▶ **Problem to solve**
Your task is to repeat the listing exactly.

▶ **Source data**

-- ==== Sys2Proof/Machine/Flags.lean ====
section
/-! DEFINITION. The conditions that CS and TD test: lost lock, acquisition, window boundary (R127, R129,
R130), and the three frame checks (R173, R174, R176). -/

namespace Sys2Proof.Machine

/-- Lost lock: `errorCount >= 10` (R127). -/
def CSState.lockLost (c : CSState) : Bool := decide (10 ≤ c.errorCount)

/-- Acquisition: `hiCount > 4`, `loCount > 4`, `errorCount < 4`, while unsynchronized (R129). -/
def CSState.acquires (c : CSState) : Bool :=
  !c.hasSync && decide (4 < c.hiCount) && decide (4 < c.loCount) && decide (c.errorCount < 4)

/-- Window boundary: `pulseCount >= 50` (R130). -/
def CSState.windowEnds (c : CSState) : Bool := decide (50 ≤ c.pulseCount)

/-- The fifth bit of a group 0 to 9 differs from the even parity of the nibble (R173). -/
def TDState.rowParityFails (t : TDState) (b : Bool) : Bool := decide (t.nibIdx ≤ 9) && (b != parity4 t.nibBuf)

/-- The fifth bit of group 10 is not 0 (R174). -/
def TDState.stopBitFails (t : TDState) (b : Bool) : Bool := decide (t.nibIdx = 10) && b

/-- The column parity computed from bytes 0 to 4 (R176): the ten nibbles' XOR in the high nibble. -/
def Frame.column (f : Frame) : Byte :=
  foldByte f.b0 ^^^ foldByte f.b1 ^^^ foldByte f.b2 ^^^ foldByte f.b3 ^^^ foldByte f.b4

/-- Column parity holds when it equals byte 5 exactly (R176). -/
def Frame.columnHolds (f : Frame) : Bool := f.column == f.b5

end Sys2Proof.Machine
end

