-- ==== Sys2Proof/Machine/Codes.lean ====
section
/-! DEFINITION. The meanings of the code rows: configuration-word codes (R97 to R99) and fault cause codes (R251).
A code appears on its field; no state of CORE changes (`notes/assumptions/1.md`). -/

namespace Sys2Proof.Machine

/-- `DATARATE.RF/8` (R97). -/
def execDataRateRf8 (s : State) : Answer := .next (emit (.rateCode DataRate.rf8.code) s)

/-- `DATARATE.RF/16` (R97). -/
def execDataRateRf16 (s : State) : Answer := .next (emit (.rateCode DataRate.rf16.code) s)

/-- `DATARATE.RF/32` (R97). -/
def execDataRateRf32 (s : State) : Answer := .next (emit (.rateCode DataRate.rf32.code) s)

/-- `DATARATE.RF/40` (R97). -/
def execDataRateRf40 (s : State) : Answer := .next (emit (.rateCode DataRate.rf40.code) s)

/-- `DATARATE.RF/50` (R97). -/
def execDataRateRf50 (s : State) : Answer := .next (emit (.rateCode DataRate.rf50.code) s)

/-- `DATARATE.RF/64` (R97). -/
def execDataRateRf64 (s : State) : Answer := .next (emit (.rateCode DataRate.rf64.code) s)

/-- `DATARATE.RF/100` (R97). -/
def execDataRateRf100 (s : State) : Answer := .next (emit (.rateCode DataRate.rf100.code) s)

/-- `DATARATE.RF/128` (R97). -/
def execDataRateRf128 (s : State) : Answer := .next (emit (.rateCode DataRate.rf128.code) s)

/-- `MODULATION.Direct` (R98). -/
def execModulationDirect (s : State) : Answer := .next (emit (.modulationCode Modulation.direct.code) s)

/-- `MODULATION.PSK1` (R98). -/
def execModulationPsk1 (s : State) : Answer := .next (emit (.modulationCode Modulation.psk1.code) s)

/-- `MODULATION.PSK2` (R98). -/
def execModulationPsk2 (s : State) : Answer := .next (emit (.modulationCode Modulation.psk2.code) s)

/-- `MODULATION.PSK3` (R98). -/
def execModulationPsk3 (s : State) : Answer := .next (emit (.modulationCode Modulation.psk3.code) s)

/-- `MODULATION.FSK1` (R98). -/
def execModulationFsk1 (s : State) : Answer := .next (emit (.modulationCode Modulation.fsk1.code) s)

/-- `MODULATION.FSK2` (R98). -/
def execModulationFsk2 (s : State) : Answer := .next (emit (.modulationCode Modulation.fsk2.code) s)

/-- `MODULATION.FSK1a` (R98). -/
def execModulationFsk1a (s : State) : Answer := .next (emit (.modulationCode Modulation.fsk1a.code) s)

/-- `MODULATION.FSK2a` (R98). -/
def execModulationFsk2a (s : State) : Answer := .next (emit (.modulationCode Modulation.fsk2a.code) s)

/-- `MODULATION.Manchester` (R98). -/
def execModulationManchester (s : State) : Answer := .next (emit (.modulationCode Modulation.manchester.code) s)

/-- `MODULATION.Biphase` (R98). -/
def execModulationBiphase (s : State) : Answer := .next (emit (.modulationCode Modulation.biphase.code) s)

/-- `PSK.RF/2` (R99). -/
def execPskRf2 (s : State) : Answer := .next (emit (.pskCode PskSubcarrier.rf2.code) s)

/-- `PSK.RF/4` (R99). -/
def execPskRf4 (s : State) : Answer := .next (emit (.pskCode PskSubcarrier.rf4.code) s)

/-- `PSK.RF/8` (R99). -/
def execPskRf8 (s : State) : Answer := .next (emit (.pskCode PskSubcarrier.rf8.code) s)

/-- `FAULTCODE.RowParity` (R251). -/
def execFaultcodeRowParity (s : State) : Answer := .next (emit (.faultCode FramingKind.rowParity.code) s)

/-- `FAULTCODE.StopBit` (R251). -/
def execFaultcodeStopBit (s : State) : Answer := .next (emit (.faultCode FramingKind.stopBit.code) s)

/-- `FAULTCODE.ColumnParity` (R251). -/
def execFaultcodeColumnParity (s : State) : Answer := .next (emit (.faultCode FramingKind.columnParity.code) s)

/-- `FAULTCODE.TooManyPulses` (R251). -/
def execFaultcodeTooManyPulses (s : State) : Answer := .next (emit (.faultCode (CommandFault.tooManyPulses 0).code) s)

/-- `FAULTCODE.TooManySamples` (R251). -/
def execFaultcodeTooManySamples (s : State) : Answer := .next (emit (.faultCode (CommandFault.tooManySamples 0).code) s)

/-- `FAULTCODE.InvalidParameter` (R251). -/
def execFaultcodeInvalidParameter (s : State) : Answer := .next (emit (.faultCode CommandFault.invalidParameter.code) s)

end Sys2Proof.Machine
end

▶ **Answer space**
-- ==== Sys2Proof/Machine/Flags.lean ====
section
/-! DEFINITION. The conditions that CS and TD test: lost lock, acquisition, window boundary (R127, R129,
R130), and the three frame checks (R173, R174, R176). -/

namespace Sys2Proof.Machine

/-- Lost lock: `errorCount >= 10` (R127). -/
def CSState.lockLost (c : CSState) : Bool := decide (10 ≤ c.errorCount)

/-- Acquisition: `hiCount > 4`, `loCount > 4`, `errorCount < 4`, while unsynchronized (R129). -/
def CSState.acquires (c : CSState) : Bool :=
  !c.hasSync && decide (4 < c.hiCount) && decide (4 < c.loCount) && decide (c.errorCount < 4)

/-- Window boundary: `pulseCount >= 50` (R130). -/
def CSState.windowEnds (c : CSState) : Bool := decide (50 ≤ c.pulseCount)

/-- The fifth bit of a group 0 to 9 differs from the even parity of the nibble (R173). -/
def TDState.rowParityFails (t : TDState) (b : Bool) : Bool := decide (t.nibIdx ≤ 9) && (b != parity4 t.nibBuf)

/-- The fifth bit of group 10 is not 0 (R174). -/
def TDState.stopBitFails (t : TDState) (b : Bool) : Bool := decide (t.nibIdx = 10) && b

/-- The column parity computed from bytes 0 to 4 (R176): the ten nibbles' XOR in the high nibble. -/
def Frame.column (f : Frame) : Byte :=
  foldByte f.b0 ^^^ foldByte f.b1 ^^^ foldByte f.b2 ^^^ foldByte f.b3 ^^^ foldByte f.b4

/-- Column parity holds when it equals byte 5 exactly (R176). -/
def Frame.columnHolds (f : Frame) : Bool := f.column == f.b5

end Sys2Proof.Machine
end

-- ==== Sys2Proof/Machine/Codes.lean ====
section
/-! DEFINITION. The meanings of the code rows: configuration-word codes (R97 to R99) and fault cause codes (R251).
A code appears on its field; no state of CORE changes (`notes/assumptions/1.md`). -/

namespace Sys2Proof.Machine

/-- `DATARATE.RF/8` (R97). -/
def execDataRateRf8 (s : State) : Answer := .next (emit (.rateCode DataRate.rf8.code) s)

/-- `DATARATE.RF/16` (R97). -/
def execDataRateRf16 (s : State) : Answer := .next (emit (.rateCode DataRate.rf16.code) s)

/-- `DATARATE.RF/32` (R97). -/
def execDataRateRf32 (s : State) : Answer := .next (emit (.rateCode DataRate.rf32.code) s)

/-- `DATARATE.RF/40` (R97). -/
def execDataRateRf40 (s : State) : Answer := .next (emit (.rateCode DataRate.rf40.code) s)

/-- `DATARATE.RF/50` (R97). -/
def execDataRateRf50 (s : State) : Answer := .next (emit (.rateCode DataRate.rf50.code) s)

/-- `DATARATE.RF/64` (R97). -/
def execDataRateRf64 (s : State) : Answer := .next (emit (.rateCode DataRate.rf64.code) s)

/-- `DATARATE.RF/100` (R97). -/
def execDataRateRf100 (s : State) : Answer := .next (emit (.rateCode DataRate.rf100.code) s)

/-- `DATARATE.RF/128` (R97). -/
def execDataRateRf128 (s : State) : Answer := .next (emit (.rateCode DataRate.rf128.code) s)

/-- `MODULATION.Direct` (R98). -/
def execModulationDirect (s : State) : Answer := .next (emit (.modulationCode Modulation.direct.code) s)

/-- `MODULATION.PSK1` (R98). -/
def execModulationPsk1 (s : State) : Answer := .next (emit (.modulationCode Modulation.psk1.code) s)

/-- `MODULATION.PSK2` (R98). -/
def execModulationPsk2 (s : State) : Answer := .next (emit (.modulationCode Modulation.psk2.code) s)

/-- `MODULATION.PSK3` (R98). -/
def execModulationPsk3 (s : State) : Answer := .next (emit (.modulationCode Modulation.psk3.code) s)

/-- `MODULATION.FSK1` (R98). -/
def execModulationFsk1 (s : State) : Answer := .next (emit (.modulationCode Modulation.fsk1.code) s)

/-- `MODULATION.FSK2` (R98). -/
def execModulationFsk2 (s : State) : Answer := .next (emit (.modulationCode Modulation.fsk2.code) s)

/-- `MODULATION.FSK1a` (R98). -/
def execModulationFsk1a (s : State) : Answer := .next (emit (.modulationCode Modulation.fsk1a.code) s)

/-- `MODULATION.FSK2a` (R98). -/
def execModulationFsk2a (s : State) : Answer := .next (emit (.modulationCode Modulation.fsk2a.code) s)

/-- `MODULATION.Manchester` (R98). -/
def execModulationManchester (s : State) : Answer := .next (emit (.modulationCode Modulation.manchester.code) s)

/-- `MODULATION.Biphase` (R98). -/
def execModulationBiphase (s : State) : Answer := .next (emit (.modulationCode Modulation.biphase.code) s)

/-- `PSK.RF/2` (R99). -/
def execPskRf2 (s : State) : Answer := .next (emit (.pskCode PskSubcarrier.rf2.code) s)

/-- `PSK.RF/4` (R99). -/
def execPskRf4 (s : State) : Answer := .next (emit (.pskCode PskSubcarrier.rf4.code) s)

/-- `PSK.RF/8` (R99). -/
def execPskRf8 (s : State) : Answer := .next (emit (.pskCode PskSubcarrier.rf8.code) s)

/-- `FAULTCODE.RowParity` (R251). -/
def execFaultcodeRowParity (s : State) : Answer := .next (emit (.faultCode FramingKind.rowParity.code) s)

/-- `FAULTCODE.StopBit` (R251). -/
def execFaultcodeStopBit (s : State) : Answer := .next (emit (.faultCode FramingKind.stopBit.code) s)

/-- `FAULTCODE.ColumnParity` (R251). -/
def execFaultcodeColumnParity (s : State) : Answer := .next (emit (.faultCode FramingKind.columnParity.code) s)

/-- `FAULTCODE.TooManyPulses` (R251). -/
def execFaultcodeTooManyPulses (s : State) : Answer := .next (emit (.faultCode (CommandFault.tooManyPulses 0).code) s)

/-- `FAULTCODE.TooManySamples` (R251). -/
def execFaultcodeTooManySamples (s : State) : Answer := .next (emit (.faultCode (CommandFault.tooManySamples 0).code) s)

/-- `FAULTCODE.InvalidParameter` (R251). -/
def execFaultcodeInvalidParameter (s : State) : Answer := .next (emit (.faultCode CommandFault.invalidParameter.code) s)

end Sys2Proof.Machine
end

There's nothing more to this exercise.